What you should do: Reading the records below, count the lines in which the string "Calm" appears; write the number only.

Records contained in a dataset
┏━━

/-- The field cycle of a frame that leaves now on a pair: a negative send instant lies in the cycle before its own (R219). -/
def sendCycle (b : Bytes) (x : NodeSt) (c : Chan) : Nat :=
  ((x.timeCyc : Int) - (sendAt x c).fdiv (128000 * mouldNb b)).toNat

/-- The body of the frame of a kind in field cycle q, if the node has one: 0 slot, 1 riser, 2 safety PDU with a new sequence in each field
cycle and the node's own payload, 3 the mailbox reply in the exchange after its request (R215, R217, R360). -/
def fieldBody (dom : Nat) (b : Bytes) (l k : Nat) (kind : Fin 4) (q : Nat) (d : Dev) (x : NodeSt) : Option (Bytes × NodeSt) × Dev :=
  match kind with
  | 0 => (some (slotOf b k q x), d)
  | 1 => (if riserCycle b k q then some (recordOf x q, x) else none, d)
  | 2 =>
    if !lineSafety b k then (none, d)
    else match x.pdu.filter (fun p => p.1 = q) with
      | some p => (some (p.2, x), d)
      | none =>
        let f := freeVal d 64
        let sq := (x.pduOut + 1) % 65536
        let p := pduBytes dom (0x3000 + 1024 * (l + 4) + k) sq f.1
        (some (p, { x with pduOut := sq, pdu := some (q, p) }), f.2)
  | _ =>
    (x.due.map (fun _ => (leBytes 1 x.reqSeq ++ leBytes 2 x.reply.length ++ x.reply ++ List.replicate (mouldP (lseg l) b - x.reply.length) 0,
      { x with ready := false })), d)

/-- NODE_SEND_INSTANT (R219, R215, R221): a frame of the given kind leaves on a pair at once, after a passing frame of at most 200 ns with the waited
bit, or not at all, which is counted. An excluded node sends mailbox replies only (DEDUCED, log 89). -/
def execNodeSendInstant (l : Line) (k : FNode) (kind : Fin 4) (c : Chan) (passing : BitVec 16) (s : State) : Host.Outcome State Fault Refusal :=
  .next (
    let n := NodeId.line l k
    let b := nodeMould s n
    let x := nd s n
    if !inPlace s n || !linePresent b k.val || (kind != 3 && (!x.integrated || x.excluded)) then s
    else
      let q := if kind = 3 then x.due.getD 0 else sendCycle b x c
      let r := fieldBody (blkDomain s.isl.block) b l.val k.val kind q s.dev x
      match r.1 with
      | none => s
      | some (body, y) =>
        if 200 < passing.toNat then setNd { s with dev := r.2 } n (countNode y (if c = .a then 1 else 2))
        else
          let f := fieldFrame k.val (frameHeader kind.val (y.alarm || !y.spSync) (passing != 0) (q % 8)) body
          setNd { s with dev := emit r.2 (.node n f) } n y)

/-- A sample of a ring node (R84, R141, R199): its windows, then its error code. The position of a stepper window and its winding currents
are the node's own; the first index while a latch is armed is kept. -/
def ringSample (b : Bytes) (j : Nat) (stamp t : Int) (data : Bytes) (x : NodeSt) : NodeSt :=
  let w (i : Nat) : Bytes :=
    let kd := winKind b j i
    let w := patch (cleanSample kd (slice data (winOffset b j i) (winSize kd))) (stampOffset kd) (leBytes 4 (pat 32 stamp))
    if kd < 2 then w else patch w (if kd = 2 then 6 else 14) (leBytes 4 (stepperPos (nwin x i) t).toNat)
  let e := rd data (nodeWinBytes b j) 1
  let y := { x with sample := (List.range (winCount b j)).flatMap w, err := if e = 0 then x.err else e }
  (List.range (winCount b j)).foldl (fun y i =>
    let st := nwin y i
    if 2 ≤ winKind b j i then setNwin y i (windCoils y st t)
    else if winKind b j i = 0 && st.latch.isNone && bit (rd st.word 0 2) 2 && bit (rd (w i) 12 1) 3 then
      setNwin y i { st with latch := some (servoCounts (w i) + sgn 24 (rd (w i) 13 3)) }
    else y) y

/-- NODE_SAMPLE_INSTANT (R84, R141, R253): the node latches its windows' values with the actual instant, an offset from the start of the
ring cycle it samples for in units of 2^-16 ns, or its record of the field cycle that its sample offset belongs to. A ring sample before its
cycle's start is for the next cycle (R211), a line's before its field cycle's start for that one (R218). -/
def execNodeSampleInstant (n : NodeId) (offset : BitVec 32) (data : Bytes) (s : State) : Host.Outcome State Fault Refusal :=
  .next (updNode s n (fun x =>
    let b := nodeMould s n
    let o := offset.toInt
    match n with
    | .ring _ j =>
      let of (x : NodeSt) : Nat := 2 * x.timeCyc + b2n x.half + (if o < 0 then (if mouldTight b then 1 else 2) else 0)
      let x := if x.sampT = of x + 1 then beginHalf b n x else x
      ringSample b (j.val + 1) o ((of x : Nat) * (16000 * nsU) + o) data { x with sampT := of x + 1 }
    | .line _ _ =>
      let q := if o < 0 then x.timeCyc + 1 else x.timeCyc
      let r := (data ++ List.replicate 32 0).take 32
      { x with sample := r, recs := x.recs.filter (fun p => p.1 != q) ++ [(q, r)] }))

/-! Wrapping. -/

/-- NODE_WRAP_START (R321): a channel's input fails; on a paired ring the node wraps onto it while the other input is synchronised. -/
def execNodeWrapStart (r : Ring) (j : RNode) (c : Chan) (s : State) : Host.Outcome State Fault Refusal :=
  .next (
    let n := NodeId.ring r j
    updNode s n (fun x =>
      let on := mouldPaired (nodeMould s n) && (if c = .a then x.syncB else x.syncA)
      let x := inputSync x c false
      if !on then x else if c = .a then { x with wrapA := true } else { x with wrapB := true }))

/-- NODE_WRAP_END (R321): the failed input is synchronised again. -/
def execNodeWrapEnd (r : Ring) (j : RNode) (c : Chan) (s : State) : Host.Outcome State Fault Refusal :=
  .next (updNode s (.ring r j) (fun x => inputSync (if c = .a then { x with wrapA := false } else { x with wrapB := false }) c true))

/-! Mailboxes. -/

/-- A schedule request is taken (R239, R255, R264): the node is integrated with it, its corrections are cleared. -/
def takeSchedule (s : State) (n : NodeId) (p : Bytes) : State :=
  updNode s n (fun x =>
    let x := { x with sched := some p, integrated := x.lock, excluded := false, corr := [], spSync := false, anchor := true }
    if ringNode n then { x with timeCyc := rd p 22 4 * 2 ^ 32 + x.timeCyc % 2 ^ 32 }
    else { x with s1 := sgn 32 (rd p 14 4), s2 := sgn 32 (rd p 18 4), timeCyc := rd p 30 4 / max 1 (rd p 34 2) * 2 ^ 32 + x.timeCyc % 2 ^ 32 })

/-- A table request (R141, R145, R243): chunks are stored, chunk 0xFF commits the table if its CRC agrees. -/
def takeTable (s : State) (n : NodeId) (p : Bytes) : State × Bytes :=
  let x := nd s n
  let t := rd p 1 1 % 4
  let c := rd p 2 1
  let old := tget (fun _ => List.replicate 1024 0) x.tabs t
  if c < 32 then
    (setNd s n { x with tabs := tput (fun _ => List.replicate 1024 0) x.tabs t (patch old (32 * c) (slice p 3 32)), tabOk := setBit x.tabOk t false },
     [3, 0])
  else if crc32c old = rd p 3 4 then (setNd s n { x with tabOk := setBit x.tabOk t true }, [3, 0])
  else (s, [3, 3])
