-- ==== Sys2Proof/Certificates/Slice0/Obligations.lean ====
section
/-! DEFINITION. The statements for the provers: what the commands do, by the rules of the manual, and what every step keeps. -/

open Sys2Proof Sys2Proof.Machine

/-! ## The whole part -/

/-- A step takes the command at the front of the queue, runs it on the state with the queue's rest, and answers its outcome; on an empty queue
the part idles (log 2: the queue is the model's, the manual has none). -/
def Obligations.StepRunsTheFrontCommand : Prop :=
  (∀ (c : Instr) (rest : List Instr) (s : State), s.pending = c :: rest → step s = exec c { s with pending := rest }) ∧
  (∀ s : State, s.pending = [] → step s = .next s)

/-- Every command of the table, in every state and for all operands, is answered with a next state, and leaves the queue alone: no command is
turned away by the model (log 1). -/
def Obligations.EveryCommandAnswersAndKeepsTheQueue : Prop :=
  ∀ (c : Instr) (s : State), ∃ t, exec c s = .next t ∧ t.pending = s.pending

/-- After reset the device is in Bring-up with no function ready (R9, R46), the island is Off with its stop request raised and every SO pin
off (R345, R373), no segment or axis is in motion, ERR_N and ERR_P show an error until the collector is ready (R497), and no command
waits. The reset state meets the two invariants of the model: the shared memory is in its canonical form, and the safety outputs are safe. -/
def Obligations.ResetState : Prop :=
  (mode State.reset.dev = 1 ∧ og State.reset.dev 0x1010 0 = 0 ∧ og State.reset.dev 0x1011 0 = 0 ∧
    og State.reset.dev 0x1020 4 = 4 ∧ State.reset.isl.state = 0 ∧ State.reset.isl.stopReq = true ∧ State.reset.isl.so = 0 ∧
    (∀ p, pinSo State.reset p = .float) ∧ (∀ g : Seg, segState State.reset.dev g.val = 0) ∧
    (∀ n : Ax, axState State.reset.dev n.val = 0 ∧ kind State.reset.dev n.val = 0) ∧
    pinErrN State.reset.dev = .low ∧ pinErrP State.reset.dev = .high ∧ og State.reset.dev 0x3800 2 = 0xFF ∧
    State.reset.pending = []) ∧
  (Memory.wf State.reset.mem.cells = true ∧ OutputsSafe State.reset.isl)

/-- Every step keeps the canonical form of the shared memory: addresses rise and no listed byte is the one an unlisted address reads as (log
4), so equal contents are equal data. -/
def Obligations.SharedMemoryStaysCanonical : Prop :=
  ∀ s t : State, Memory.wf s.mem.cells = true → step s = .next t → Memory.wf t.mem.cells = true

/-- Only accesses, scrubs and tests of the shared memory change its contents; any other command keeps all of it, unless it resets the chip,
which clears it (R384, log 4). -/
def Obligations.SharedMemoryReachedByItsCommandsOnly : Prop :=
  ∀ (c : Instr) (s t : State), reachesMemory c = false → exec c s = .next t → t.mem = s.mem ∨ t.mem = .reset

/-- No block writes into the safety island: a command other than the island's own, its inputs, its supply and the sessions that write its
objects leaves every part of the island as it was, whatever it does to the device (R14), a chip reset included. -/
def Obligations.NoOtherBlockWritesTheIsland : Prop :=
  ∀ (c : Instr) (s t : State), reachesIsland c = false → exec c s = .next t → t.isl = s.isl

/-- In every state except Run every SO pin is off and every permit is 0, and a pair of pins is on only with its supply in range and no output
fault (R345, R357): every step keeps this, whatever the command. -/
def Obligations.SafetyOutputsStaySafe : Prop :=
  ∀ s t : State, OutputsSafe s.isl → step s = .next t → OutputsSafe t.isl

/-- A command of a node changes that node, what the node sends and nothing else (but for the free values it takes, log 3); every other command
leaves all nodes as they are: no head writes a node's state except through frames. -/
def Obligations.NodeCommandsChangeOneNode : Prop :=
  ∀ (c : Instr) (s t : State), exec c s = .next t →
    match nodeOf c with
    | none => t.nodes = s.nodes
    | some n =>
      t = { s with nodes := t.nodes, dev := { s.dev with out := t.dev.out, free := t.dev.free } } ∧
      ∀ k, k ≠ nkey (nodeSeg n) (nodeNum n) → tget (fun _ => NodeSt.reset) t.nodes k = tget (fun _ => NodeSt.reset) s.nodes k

┗━━
┏━━

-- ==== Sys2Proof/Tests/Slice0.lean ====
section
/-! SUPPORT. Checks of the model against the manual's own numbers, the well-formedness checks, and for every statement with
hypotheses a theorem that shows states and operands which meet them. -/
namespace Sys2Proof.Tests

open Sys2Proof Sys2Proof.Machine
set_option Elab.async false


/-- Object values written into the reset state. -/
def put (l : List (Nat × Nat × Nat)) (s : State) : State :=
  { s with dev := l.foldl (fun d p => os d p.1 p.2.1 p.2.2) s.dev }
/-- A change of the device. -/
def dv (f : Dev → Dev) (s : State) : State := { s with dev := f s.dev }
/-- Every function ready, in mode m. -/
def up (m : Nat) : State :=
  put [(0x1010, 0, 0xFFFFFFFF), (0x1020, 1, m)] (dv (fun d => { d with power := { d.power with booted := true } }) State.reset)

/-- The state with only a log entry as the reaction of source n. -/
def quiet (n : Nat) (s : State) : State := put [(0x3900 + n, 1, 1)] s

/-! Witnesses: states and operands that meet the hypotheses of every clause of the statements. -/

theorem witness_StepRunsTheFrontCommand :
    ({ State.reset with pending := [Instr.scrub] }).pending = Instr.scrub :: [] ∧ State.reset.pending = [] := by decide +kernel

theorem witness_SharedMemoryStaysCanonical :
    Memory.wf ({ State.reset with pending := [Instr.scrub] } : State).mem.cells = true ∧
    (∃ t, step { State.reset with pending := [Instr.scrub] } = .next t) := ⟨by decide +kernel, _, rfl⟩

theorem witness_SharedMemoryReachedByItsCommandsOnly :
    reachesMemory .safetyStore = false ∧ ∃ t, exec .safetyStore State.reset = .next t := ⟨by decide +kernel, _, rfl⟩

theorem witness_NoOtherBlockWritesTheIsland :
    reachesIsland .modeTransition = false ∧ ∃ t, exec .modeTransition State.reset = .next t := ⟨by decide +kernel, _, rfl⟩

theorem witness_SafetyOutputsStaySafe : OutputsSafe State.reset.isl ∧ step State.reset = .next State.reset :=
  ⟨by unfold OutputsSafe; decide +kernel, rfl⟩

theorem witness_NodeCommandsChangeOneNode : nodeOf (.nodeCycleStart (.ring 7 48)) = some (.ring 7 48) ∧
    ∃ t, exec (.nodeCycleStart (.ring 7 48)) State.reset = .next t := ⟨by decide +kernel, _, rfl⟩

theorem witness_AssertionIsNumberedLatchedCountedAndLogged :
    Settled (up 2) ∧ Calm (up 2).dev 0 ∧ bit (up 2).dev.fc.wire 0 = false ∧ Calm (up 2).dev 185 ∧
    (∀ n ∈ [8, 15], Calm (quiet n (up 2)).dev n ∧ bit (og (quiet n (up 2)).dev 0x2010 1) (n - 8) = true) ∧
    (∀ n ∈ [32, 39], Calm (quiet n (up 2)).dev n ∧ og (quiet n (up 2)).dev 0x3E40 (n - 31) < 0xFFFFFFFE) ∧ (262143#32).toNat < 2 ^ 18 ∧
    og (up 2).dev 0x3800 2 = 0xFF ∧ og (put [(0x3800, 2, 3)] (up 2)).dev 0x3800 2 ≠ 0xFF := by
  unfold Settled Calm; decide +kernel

┗━━

Result: 4